▶ _PROBLEM DESCRIPTION_
Please quote exactly the lines below from the line containing "current, main first. -/" to the line containing "the next beat start (R24;", both lines included, and nothing else.

Stored items:
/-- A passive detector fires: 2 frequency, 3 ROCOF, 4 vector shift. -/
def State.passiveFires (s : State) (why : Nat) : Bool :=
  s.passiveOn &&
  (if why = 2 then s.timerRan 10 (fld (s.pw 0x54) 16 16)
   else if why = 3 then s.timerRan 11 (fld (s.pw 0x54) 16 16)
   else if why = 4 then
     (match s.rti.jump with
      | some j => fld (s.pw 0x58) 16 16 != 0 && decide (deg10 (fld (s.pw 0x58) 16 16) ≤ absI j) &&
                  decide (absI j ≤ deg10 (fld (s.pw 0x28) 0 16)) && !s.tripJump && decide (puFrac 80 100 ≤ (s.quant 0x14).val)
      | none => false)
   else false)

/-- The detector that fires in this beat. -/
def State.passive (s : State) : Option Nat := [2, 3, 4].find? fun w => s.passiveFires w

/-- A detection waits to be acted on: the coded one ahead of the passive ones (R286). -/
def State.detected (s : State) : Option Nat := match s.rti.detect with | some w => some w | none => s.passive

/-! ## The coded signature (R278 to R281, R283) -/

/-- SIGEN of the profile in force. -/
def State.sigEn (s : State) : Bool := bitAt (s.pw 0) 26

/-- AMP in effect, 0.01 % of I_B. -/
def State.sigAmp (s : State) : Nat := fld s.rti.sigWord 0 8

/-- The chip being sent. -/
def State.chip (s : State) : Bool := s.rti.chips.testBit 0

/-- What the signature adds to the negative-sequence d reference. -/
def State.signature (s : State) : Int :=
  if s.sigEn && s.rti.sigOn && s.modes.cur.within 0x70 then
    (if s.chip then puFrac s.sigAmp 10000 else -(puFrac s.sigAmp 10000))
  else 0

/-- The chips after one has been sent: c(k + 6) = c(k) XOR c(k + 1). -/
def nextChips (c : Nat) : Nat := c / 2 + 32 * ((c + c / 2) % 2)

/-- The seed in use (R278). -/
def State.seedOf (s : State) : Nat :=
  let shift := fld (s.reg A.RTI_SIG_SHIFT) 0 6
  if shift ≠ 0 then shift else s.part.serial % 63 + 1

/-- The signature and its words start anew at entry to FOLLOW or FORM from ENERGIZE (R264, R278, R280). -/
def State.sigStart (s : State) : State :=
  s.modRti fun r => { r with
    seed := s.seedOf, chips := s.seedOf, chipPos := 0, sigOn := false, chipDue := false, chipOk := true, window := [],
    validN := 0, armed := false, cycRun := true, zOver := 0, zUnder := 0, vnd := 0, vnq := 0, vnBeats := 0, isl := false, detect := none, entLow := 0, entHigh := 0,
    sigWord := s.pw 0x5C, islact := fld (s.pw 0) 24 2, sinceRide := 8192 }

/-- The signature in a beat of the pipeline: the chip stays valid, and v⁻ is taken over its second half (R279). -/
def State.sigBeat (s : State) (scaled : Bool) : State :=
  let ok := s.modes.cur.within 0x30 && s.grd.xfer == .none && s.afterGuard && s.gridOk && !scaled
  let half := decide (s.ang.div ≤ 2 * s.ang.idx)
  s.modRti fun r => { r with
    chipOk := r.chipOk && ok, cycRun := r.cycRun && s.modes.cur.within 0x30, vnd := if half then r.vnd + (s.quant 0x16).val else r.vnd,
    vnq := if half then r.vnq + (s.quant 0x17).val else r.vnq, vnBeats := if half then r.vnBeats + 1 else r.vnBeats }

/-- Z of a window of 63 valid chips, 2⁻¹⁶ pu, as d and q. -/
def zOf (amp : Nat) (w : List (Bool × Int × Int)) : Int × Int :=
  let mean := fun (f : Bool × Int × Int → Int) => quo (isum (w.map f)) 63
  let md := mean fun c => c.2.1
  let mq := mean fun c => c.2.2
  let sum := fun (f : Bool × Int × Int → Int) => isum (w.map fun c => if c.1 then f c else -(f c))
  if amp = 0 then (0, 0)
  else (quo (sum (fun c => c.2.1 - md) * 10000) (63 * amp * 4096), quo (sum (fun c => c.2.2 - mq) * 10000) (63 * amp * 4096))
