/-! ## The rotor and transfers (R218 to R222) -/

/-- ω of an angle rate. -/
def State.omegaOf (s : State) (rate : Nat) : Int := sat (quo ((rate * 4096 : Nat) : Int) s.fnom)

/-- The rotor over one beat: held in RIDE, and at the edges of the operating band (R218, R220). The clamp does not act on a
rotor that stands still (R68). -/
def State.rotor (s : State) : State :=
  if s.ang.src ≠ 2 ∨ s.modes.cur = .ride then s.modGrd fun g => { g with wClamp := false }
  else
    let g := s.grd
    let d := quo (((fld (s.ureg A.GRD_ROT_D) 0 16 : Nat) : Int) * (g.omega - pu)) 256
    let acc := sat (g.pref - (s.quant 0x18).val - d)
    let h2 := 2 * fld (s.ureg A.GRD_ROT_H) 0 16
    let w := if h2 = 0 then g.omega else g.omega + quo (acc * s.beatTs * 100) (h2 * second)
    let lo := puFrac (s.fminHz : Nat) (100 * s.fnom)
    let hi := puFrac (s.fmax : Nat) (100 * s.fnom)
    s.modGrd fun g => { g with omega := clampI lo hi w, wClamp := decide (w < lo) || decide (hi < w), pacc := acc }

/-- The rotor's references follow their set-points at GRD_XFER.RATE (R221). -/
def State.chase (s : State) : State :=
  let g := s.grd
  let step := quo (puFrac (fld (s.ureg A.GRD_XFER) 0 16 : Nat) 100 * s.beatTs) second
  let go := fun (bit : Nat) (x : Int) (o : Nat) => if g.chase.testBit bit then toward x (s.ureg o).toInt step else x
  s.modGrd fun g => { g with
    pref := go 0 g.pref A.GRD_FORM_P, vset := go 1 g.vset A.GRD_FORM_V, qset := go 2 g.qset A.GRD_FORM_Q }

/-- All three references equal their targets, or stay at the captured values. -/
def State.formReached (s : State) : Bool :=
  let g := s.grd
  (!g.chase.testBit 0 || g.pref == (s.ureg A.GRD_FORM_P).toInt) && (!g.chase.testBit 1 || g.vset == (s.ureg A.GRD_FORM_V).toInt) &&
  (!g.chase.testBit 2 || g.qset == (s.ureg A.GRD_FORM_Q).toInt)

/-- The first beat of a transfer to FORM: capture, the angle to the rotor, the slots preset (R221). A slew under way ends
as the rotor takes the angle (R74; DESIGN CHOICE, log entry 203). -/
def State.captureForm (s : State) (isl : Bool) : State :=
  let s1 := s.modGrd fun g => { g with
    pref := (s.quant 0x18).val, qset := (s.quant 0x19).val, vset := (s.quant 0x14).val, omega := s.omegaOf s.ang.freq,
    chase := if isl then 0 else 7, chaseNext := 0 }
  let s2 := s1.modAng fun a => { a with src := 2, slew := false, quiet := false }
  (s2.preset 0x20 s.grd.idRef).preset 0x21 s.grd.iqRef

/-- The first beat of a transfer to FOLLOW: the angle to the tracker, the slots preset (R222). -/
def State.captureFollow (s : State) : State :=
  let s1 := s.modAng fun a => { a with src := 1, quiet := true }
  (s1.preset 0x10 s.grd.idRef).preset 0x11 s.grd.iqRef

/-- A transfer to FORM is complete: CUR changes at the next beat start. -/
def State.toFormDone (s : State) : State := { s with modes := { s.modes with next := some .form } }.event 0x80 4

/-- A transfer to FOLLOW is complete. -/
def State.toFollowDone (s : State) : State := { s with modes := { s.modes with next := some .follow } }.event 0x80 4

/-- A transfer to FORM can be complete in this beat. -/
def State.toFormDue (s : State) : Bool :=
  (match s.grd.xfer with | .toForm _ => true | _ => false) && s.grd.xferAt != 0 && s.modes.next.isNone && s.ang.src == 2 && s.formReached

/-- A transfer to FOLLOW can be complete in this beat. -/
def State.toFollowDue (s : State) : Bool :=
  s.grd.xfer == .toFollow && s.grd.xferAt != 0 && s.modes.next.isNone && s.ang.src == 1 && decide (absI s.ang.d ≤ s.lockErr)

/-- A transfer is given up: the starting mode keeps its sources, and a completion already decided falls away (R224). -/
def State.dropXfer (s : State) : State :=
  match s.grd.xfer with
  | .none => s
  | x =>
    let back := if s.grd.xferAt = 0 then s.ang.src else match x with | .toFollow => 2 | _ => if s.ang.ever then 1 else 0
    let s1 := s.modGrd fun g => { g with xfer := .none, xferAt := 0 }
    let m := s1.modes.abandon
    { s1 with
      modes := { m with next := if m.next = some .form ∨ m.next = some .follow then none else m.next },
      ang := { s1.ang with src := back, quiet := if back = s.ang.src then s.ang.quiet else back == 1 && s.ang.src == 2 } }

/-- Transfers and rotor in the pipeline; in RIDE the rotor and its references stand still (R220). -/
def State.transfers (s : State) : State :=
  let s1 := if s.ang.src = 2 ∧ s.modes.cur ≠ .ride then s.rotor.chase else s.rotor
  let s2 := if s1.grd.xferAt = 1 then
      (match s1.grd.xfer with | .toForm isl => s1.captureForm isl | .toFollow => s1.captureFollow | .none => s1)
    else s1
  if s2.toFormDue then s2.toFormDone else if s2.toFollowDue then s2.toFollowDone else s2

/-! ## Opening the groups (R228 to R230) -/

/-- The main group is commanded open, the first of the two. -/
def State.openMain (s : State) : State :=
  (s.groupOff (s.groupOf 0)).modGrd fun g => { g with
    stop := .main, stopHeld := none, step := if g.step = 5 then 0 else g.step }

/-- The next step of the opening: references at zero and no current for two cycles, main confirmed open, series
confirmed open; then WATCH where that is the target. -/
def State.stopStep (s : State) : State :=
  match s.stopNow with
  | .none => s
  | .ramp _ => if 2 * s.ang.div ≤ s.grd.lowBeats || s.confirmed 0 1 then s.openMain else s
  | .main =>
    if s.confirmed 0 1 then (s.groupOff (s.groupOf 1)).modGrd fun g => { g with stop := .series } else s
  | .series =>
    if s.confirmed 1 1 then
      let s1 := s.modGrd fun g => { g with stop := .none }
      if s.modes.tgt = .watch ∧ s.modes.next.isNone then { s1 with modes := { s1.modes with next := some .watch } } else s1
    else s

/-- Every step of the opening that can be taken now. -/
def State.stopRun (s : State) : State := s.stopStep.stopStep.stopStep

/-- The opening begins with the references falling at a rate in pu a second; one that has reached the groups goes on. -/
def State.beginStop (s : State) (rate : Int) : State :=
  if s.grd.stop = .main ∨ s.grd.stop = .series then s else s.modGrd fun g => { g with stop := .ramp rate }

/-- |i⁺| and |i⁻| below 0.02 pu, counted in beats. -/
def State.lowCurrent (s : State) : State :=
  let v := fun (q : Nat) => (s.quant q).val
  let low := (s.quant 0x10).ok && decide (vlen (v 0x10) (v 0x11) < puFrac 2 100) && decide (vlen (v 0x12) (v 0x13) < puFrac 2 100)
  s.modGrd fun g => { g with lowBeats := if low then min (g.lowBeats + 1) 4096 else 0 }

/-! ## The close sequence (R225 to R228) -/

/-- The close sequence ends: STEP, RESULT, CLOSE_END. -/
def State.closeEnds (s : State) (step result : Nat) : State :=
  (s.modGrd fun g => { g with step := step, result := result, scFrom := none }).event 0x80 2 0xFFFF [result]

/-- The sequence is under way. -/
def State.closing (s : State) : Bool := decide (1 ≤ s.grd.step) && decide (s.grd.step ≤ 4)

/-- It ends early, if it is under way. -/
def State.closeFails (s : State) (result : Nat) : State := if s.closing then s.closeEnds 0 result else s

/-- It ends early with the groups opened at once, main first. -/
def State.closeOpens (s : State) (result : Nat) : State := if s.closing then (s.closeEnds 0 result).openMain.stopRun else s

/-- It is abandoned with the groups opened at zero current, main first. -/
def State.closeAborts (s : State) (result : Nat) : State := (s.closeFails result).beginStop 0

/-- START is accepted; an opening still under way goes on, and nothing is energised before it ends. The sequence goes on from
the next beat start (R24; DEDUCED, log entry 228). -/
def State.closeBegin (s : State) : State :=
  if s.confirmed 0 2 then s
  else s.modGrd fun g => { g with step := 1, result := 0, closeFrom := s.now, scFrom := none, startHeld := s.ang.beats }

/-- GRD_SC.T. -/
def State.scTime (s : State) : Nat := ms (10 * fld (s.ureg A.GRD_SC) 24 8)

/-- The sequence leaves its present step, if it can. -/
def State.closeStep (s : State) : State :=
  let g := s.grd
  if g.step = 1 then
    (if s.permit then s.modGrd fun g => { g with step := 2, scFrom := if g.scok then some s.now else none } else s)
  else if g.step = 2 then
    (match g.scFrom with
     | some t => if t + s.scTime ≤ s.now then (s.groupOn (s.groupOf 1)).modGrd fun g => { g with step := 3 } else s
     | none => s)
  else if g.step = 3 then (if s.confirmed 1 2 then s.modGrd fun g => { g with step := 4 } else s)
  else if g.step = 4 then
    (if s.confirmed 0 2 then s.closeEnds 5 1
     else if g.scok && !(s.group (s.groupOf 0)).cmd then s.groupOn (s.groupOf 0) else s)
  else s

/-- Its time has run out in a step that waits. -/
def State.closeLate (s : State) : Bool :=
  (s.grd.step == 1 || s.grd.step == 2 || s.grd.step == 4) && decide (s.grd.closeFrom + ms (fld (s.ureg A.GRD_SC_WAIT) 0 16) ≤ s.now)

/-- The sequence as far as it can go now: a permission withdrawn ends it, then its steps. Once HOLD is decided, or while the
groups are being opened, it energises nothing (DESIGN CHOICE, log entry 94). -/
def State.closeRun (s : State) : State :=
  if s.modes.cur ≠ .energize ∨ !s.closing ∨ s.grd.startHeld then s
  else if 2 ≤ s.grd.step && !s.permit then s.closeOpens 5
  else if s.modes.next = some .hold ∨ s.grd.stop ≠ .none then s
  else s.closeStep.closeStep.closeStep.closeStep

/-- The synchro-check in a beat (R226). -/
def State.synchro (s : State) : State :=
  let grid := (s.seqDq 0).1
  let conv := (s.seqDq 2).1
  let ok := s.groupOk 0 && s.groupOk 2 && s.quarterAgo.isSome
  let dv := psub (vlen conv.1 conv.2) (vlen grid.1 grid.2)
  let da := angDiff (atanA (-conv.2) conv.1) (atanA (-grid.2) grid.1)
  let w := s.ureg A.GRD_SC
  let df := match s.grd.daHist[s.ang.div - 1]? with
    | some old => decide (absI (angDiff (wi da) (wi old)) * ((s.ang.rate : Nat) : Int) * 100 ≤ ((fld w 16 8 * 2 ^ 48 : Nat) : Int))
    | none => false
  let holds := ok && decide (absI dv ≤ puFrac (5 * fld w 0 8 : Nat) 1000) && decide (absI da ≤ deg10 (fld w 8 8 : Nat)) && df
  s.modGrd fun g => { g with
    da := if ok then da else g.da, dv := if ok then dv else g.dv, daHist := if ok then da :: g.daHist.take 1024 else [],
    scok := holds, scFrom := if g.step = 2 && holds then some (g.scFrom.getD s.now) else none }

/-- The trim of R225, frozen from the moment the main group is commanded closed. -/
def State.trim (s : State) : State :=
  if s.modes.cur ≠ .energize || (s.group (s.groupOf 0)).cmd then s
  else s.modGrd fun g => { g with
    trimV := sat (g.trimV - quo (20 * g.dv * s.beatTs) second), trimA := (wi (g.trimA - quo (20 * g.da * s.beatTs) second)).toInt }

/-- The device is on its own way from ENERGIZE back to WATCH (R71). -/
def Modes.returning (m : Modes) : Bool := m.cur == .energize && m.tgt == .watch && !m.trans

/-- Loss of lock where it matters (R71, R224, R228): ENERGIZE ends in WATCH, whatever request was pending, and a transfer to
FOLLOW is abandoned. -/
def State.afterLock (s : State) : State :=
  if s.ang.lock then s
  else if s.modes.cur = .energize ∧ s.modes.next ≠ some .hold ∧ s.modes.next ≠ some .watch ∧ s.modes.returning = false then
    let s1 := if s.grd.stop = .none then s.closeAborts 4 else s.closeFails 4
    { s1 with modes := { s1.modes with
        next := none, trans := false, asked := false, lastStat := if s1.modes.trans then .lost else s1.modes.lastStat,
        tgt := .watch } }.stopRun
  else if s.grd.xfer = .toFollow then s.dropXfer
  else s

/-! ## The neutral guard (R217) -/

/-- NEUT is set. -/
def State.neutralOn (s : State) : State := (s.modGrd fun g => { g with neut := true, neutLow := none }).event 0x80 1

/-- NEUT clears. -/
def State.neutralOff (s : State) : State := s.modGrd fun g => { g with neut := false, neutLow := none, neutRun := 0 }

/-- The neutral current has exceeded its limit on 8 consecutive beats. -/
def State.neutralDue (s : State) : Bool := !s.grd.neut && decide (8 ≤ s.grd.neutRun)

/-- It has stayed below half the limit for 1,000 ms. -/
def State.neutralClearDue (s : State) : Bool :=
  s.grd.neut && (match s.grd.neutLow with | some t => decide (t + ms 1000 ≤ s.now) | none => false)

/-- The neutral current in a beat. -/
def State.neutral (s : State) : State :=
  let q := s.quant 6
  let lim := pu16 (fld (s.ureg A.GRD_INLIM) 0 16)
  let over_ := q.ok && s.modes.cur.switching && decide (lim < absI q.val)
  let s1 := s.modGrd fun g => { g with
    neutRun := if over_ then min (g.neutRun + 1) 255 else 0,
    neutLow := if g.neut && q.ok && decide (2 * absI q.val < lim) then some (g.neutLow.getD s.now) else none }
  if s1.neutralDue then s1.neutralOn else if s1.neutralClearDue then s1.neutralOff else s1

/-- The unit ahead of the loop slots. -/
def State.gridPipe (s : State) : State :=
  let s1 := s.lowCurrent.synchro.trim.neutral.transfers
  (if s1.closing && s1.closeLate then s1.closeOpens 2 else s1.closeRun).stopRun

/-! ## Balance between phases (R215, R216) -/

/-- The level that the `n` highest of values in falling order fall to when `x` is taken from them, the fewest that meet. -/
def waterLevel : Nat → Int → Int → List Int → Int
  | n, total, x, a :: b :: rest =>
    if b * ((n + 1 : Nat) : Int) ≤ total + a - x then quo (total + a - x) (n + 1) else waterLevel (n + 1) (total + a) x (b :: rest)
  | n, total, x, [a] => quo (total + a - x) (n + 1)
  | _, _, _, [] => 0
...
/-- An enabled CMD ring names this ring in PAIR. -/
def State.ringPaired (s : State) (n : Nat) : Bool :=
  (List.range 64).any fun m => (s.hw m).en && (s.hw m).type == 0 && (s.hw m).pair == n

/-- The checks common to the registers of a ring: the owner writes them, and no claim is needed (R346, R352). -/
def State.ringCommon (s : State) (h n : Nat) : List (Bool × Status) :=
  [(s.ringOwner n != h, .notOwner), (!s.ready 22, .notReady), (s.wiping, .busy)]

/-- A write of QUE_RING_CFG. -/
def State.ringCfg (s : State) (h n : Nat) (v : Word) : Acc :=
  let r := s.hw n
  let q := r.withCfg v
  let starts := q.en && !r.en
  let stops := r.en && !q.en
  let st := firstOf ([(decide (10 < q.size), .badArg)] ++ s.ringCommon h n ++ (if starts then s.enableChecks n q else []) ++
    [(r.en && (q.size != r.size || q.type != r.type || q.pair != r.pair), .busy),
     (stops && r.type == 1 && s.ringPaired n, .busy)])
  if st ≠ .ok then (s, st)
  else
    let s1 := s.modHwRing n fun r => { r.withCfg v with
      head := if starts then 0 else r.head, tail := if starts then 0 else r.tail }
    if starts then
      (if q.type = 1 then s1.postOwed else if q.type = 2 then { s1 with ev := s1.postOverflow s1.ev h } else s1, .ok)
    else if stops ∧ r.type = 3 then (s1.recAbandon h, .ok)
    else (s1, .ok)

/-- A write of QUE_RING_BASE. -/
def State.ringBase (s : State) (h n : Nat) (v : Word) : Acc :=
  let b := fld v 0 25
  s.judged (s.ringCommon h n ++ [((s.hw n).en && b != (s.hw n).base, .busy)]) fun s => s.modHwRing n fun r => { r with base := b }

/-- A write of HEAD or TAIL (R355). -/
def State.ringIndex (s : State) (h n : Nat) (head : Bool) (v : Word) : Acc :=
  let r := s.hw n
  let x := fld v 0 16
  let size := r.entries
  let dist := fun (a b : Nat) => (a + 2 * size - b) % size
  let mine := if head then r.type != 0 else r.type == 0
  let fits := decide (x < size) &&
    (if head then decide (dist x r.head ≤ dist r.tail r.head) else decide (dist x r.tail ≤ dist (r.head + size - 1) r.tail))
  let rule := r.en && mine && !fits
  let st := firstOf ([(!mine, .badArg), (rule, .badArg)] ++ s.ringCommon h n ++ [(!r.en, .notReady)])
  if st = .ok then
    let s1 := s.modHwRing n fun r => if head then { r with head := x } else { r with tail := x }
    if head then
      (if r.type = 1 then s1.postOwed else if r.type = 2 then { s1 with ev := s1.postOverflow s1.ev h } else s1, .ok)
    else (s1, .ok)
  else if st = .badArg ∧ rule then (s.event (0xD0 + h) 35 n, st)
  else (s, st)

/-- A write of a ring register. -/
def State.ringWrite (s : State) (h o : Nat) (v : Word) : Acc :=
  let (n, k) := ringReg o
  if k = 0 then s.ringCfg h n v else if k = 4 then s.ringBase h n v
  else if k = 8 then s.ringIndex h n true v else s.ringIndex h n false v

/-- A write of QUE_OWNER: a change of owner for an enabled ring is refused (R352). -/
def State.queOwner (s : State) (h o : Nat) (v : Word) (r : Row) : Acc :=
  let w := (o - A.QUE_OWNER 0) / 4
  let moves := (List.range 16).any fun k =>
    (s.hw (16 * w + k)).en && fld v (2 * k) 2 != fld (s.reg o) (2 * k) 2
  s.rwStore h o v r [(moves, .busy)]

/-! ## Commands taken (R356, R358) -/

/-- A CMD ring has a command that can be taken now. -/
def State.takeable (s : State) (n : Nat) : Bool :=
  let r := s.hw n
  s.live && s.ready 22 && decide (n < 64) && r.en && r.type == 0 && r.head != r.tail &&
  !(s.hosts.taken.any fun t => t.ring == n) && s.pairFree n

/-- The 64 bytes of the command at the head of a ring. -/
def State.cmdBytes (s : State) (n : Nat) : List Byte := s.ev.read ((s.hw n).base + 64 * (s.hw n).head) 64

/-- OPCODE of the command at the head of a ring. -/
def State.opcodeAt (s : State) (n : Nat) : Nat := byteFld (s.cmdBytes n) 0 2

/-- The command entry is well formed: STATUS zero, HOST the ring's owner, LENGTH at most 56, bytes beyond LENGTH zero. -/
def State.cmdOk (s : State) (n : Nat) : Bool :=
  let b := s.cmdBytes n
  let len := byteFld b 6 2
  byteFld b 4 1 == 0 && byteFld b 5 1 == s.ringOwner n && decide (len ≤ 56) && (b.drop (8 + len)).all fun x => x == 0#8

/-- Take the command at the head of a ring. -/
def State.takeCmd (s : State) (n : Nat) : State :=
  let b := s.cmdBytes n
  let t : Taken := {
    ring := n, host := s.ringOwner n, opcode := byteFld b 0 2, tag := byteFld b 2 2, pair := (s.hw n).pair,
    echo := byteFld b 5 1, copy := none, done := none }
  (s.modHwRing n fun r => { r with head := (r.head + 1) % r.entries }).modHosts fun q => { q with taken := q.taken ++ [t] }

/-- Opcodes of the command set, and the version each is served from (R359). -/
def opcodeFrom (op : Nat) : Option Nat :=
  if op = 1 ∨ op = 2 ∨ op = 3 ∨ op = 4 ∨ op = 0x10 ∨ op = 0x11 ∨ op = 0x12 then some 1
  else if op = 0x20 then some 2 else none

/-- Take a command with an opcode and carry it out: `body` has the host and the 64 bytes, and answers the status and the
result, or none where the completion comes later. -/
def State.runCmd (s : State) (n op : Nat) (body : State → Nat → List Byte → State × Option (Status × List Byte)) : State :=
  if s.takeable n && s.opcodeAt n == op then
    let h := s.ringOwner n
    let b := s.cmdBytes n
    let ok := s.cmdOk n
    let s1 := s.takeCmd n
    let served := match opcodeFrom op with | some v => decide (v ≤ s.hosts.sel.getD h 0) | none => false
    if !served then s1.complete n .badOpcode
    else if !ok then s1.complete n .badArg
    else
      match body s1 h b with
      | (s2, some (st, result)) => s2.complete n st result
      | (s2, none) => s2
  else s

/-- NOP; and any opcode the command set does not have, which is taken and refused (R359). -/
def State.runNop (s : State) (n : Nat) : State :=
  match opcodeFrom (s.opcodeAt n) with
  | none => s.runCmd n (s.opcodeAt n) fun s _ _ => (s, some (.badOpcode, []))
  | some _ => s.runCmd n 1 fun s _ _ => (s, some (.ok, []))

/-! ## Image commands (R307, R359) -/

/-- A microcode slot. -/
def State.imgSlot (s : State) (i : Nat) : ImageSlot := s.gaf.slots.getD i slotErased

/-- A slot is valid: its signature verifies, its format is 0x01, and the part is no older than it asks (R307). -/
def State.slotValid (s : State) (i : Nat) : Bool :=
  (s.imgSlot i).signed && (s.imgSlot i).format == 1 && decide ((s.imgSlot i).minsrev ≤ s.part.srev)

▶ _EXPECTED ANSWER_
/-- It is abandoned with the groups opened at zero current, main first. -/
def State.closeAborts (s : State) (result : Nat) : State := (s.closeFails result).beginStop 0

/-- START is accepted; an opening still under way goes on, and nothing is energised before it ends. The sequence goes on from
the next beat start (R24; DEDUCED, log entry 228). -/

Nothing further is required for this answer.